Grand Theft Auto IV: The Ballad of Gay Tony

Grand Theft Auto IV: The Ballad of Gay Tony plays like how all GTA games should be played. You play as Luis Lopez, the business partner, friend and confidante of Tony Prince, the king of Liberty City’s nightlife. As Lopez, you spend the game helping Tony sort out his troubles with thugs, childhood friends and the son of a Middle-Eastern billionaire, who also happens to provide some of the funniest one-liners ever.

Lopez is meant to be an anti-hero, an idea which is getting very popular with video games of late. Nonetheless, Lopez is an interesting and extremely likable protaganist. Frankly, Luis Lopez reminds me of Jason Statham, as they both share similar traits and mannerisms.

The Ballad of Gay Tony offers a variety of missions which include standard kill-someone missions, escort missions, driving missions and even cage fights. I will not name examples for fear of spoiling the game for you. All I will say is that you will not have a dull moment when attempting the missions. At the end of each mission, the game will grade your performance, based on the time taken, damage received, enemies bumped off and other mission-specific criteria. Once you complete the game, you have the option to replay any mission.

Anthony “Gay Tony” Prince (left) with player character Luis Lopez.

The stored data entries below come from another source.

-- ==== Sys2Proof/Certificates/Slice0/Obligations.lean ====
section
/-! DEFINITION. The statements for the provers: what each command does, what it leaves unchanged, and what every step keeps. -/

open Sys2Proof Sys2Proof.Machine

/-- What each register access of chapter 2 leaves, with the conditions under which it has its own effect: a whole word is stored by the register's table; a narrow access ends in a bus error and BAD_ACCESS; an undefined offset reads 0, ignores writes and records BAD_ACCESS; an absent page does nothing; a low-word read latches the high word; a low-word write is held and a high-word write commits both; a read of a read-clear word answers it and clears it; an access into a stopped clock times out. -/
def Obligations.RegisterAccessCompletes : Prop :=
  (∀ (m p off : Nat) (v : W32) (r : RegDef) (s : State),
      pageExists p = true →
      clockStopped s p off = false →
      regAt p off = some r →
      0x100 ≤ off →
      r.half = .word →
      ownWrite m p off v s = none →
      exec (.csrRegisterWrite m p off v) s = .next (wordStore p off r v s)) ∧
  (∀ (m p off n : Nat) (w : Bool) (s : State),
      pageExists p = true →
      ¬ ((n = 4 ∧ off % 4 = 0) ∨ (n = 8 ∧ off % 8 = 0)) →
      exec (.csrNarrowAccess m p off n w) s = .next (emit (.busError m) (recordFault p cBAD_ACCESS off s))) ∧
  (∀ (m p off : Nat) (s : State),
      pageExists p = true →
      clockStopped s p off = false →
      regAt p off = none →
      exec (.csrUndefinedOffsetAccess m p off true) s = .next (recordFault p cBAD_ACCESS off s)) ∧
  (∀ (m p off : Nat) (s : State),
      pageExists p = true →
      clockStopped s p off = false →
      regAt p off = none →
      exec (.csrUndefinedOffsetAccess m p off false) s = .next (emit (.csrData m 0) (recordFault p cBAD_ACCESS off s))) ∧
  (∀ (m p off : Nat) (w : Bool) (s : State),
      pageExists p = false →
      exec (.csrAbsentPageAccess m p off w) s = .next (if w then s else emit (.csrData m 0) s)) ∧
  (∀ (m p off : Nat) (r : RegDef) (s : State),
      pageExists p = true →
      clockStopped s p off = false →
      regAt p off = some r →
      r.half = .low →
      ∃ t, exec (.lowWordRead m p off) s = .next t ∧ t.latch = Tab.put (clearRead p off r s).latch (mkey m p off) (viewWord s m p (off + 4)) ∧ t.out = (clearRead p off r s).out ++ [.csrData m (viewWord s m p off)]) ∧
  (∀ (m p off : Nat) (v : W32) (r : RegDef) (s : State),
      pageExists p = true →
      clockStopped s p off = false →
      regAt p off = some r →
      0x100 ≤ off →
      r.half = .low →
      exec (.lowWordWrite m p off v) s = .next { s with held := Tab.put s.held (mkey m p off) v }) ∧
  (∀ (m p off : Nat) (v : W32) (r : RegDef) (s : State),
      pageExists p = true →
      clockStopped s p off = false →
      regAt p off = some r →
      0x100 ≤ off →
      r.half = .high →
      exec (.highWordWrite m p off v) s = .next (pairStore p off r (Tab.find? s.held (mkey m p (off - 4))) v { s with held := Tab.erase s.held (mkey m p (off - 4)) })) ∧
  (∀ (m p off : Nat) (r : RegDef) (s : State),
      pageExists p = true →
      clockStopped s p off = false →
      regAt p off = some r →
      r.half = .word →
      r.fields = [F.rc 31 0] →
      clsOf p ≠ 0x20 →
      p ≠ pgING →
      ∃ t, exec (.readClearCounterRead m p off) s = .next t ∧ rd t p off = 0 ∧ t.out = s.out ++ [.csrData m (viewWord s m p off)]) ∧
  (∀ (m p off : Nat) (s : State),
      pageExists p = true →
      clockStopped s p off = true →
      exec (.clkStoppedTimeout m p off) s = .next (emit (.csrData m 0) (stopTimeout m p off s)))

/-- For each page-control command, the state it leaves, for every state in which no lock holds the field and no soft reset is under way, and that stands where chapter 2 gives the command its effect. `c` is the state after ENABLE and QUIESCE have taken their written values. WDL, where it is PAIRED, steps down first when it is disabled or reset (R597): a clause of its own says what that leaves. -/
def Obligations.PageControlCompletes : Prop :=
  (∀ (p : Nat) (s c : State),
      pageExists p = true →
      clockStopped s p 0x040 = false →
      locked s p 0 = false →
      resetting s p = false →
      pgState s p = stOFF →
      usable s p = true →
      c = wrF p 0x040 2 2 0 (wrF p 0x040 0 0 1 s) →
      exec (.pgEnable p 1) s = .next (toStart p c)) ∧
  (∀ (p : Nat) (s c : State),
      pageExists p = true →
      clockStopped s p 0x040 = false →
      locked s p 0 = false →
      resetting s p = false →
      mayDisable s p = true →
      p ≠ pgWDL ∨ tstate s ≠ tsPAIRED →
      c = wrF p 0x040 2 2 0 (wrF p 0x040 0 0 0 s) →
      (pgState s p = stSTART → exec (.pgDisable p 0) s = .next (toOff p c)) ∧
      (pgState s p = stRUN → exec (.pgDisable p 0) s = .next (toDrain p c)) ∧
      (pgState s p = stHALT → exec (.pgDisable p 0) s = .next (toOff p (abortWork p stsABORTED_DISABLE c))) ∧
      (pgState s p = stDRAIN → exec (.pgDisable p 0) s = .next c)) ∧
  (∀ (s c : State),
      locked s pgWDL 0 = false →
      clockStopped s pgWDL 0x040 = false →
      bit (rd s pgWDL 0x040) 0 = true →
      tstate s = tsPAIRED →
      c = stepDown (wrF pgWDL 0x040 2 2 0 (wrF pgWDL 0x040 0 0 0 s)) →
      exec (.pgDisable pgWDL 0) s = .next (if resetting c pgWDL then c else ctrlMoves pgWDL false c)) ∧
  (∀ (p : Nat) (s c : State),
      pageExists p = true →
      clockStopped s p 0x040 = false →
      locked s p 0 = false →
      resetting s p = false →
      pgState s p = stSTART →
      bit (rd s p 0x040) 0 = true →
      c = wrF p 0x040 2 2 0 (wrF p 0x040 0 0 1 s) →
      exec (.runReq p 3) s = .next (if bit (rd s p 0x044) 5 then evaluate p c else wrF p 0x040 1 1 1 c)) ∧
  (∀ (p : Nat) (s : State),
      pageExists p = true →
      pgState s p = stSTART →
      bit (rd s p 0x044) 5 = false →
      startDone s p = true →
      exec (.pageReady p) s = .next (pageReady p s)) ∧
  (∀ (p : Nat) (s c : State),
      pageExists p = true →
      clockStopped s p 0x040 = false →
      locked s p 0 = false →
      resetting s p = false →
      pgState s p = stRUN →
      c = wrF p 0x040 2 2 1 (wrF p 0x040 0 0 1 s) →
      exec (.quiesceSet p 5) s = .next (toDrain p c)) ∧
  (∀ (p : Nat) (s c : State),
      pageExists p = true →
      clockStopped s p 0x040 = false →
      locked s p 0 = false →
      resetting s p = false →
      pgState s p = stDRAIN ∨ pgState s p = stHALT →
      c = wrF p 0x040 2 2 0 (wrF p 0x040 0 0 1 s) →
      exec (.quiesceClear p 1) s = .next (runAgain p c)) ∧
  (∀ (p : Nat) (s : State),
      pageExists p = true →
      pgState s p = stDRAIN →
      resetting s p = false →
      pageBusy s p = false →
      (bit (rd s p 0x040) 0 = false → exec (.pageDrainComplete p) s = .next (toOff p (abortWork p stsABORTED_DISABLE s))) ∧
      (bit (rd s p 0x040) 0 = true → bit (rd s p 0x040) 2 = true → exec (.pageDrainComplete p) s = .next (setState p stHALT s))) ∧
  (∀ (p : Nat) (s : State),
      pageExists p = true →
      pgState s p = stDRAIN →
      bit (rd s p 0x040) 0 = false →
      resetting s p = false →
      exec (.disableBoundExpiry p) s = .next (toOff p (if p = pgEQC then eqcDiscard s else abortWork p stsABORTED_DISABLE s))) ∧
  (∀ (p : Nat) (s c : State),
      pageExists p = true →
      clockStopped s p 0x040 = false →
      locked s p 0 = false →
      resetting s p = false →
      mayReset s p = true →
      p ≠ pgWDL ∨ tstate s ≠ tsPAIRED →
      c = wrF p 0x040 2 2 0 (wrF p 0x040 0 0 1 s) →
      exec (.softReset p 9) s = .next (abortWork p stsABORTED_RESET (wrF p 0x044 4 4 1 (wrF p 0x040 3 3 1 c)))) ∧
  (∀ (p : Nat) (s : State),
      pageExists p = true →
      resetting s p = true →
      clsOf p = 0x24 ∨ domRuns s (pageDomain p) = true →
      p ≠ pgQST ∨ inQ s = false →
      exec (.softResetComplete p) s = .next (resetDone p s)) ∧
  (∀ (p : Nat) (s c : State),
      pageExists p = true →
      clockStopped s p 0x040 = false →
      locked s p 0 = false →
      resetting s p = false →
      pgState s p = stFAULT →
      usable s p = true →
      c = wrF p 0x040 2 2 0 (wrF p 0x040 0 0 1 (toOff p (wr p 0x048 0 s))) →
      exec (.faultClr p 0x11) s = .next (toStart p c)) ∧
  (∀ (p i : Nat) (v : W32) (s : State),
      pageExists p = true →
      i < 4 →
      clockStopped s p (0x018 + 4 * i) = false →
      locked s p 1 = false →
      pgState s p = stOFF ∨ pgState s p = stSTART →
      exec (.featAskWrite p i v) s = .next (wr p (0x018 + 4 * i) v s)) ∧
  (∀ (p : Nat) (v : W32) (r : RegDef) (s : State),
      pageExists p = true →
      clockStopped s p 0x050 = false →
      locked s p 2 = false →
      regAt p 0x050 = some r →
      r.rsvd v = false →
      exec (.pgEvrouteWrite p v) s = .next (wr p 0x050 (r.apply (rd s p 0x050) v) s)) ∧
  (∀ (p : Nat) (v : W32) (r : RegDef) (s : State),
      pageExists p = true →
      clockStopped s p 0x054 = false →
      regAt p 0x054 = some r →
      r.rsvd v = false →
      exec (.pgLockWrite p v) s = .next (wr p 0x054 (r.apply (rd s p 0x054) v) s))

/-- What the four commands of the credit queues leave: an entry against a credit takes a place and the credit; a returned credit frees the oldest place; a far-side reset sets XRESET on the surviving side and, where both clocks run, flushes the queue at once; a flush still under way is CROSSING_BROKEN. -/
def Obligations.CreditQueuesComplete : Prop :=
  (∀ (q i : Nat) (e : List W32) (s : State) (x : Queue),
      (QueueId.mk q i).there = true →
      x = queueOf_ s ⟨q, i⟩ →
      x.credits ≠ 0 →
      x.entries.length < (QueueId.mk q i).depth →
      (q = 15 → requestInvalid ((QueueId.mk q i).fit e) = false) →
      exec (.queueEntryArrive q i e) s = .next (queuePut ⟨q, i⟩ { x with credits := x.credits - 1, entries := x.entries ++ [(QueueId.mk q i).fit e] } s)) ∧
  (∀ (q i : Nat) (s : State) (x : Queue),
      (QueueId.mk q i).there = true →
      x = queueOf_ s ⟨q, i⟩ →
      x.credits < (QueueId.mk q i).depth →
      exec (.creditReturn q i) s = .next (queuePut ⟨q, i⟩ { x with credits := x.credits + 1, entries := x.entries.drop 1 } s)) ∧
  (∀ (q i : Nat) (b : Bool) (s t : State) (p : Nat),
      (QueueId.mk q i).there = true →
      (QueueId.mk q i).crosses = true →
      p = (QueueId.mk q i).survivor b →
      t = cvuFarReset [(QueueId.mk q i).producer, (QueueId.mk q i).consumer] (wrF p 0x044 7 7 1 (queuePut ⟨q, i⟩ { queueOf_ s ⟨q, i⟩ with flush := some p } s)) →
      exec (.farSideReset q i b false) s = .next (if (QueueId.mk q i).clocked t then flushQueue ⟨q, i⟩ p t else t)) ∧
  (∀ (q i : Nat) (b : Bool) (s : State) (p : Nat),
      (QueueId.mk q i).there = true →
      p = (QueueId.mk q i).survivor b →
      (QueueId.mk q i).flushing s p = true →
      (QueueId.mk q i).clocked s = true →
      exec (.crossingFlushTimeout q i b) s = .next (fatal p cCROSSING_BROKEN 0 s))

/-- A queue whose credits and taken entries make up its depth still does after an entry arrives or a credit comes back without a CREDIT_ERROR, and every other queue is as it was. -/
def Obligations.CreditsNeverLost : Prop :=
  (∀ (q i : Nat) (e : List W32) (s t : State),
      (QueueId.mk q i).there = true →
      (queueOf_ s ⟨q, i⟩).credits ≠ 0 →
      (queueOf_ s ⟨q, i⟩).credits + (queueOf_ s ⟨q, i⟩).entries.length = (QueueId.mk q i).depth →
      exec (.queueEntryArrive q i e) s = .next t →
      (queueOf_ t ⟨q, i⟩).credits + (queueOf_ t ⟨q, i⟩).entries.length = (QueueId.mk q i).depth ∧ ∀ r : QueueId, r.key ≠ (QueueId.mk q i).key → queueOf_ t r = queueOf_ s r) ∧
  (∀ (q i : Nat) (s t : State),
      (QueueId.mk q i).there = true →
      (queueOf_ s ⟨q, i⟩).entries ≠ [] →
      (queueOf_ s ⟨q, i⟩).credits + (queueOf_ s ⟨q, i⟩).entries.length = (QueueId.mk q i).depth →
      exec (.creditReturn q i) s = .next t →
      (queueOf_ t ⟨q, i⟩).credits + (queueOf_ t ⟨q, i⟩).entries.length = (QueueId.mk q i).depth ∧ ∀ r : QueueId, r.key ≠ (QueueId.mk q i).key → queueOf_ t r = queueOf_ s r)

Lopez, being the business partner of Tony Prince, has access to the nightclubs that Tony owns. You can choose the visit the nightclubs for either work or play. If you chose to work, you will be walking around the nightclubs, acting like some sort of bouncer, looking for troublesome patrons. This part of the game would like be watching paint dry, if not for the random situations that arise, ending your boring job and letting you take on a mission. If you want to have some fun at the nightclubs, there are two ways in which you can do it. You can either take part in a champagne-drinking minigame or you can do a John Travolta on the dance floor via a rhythm-based minigame.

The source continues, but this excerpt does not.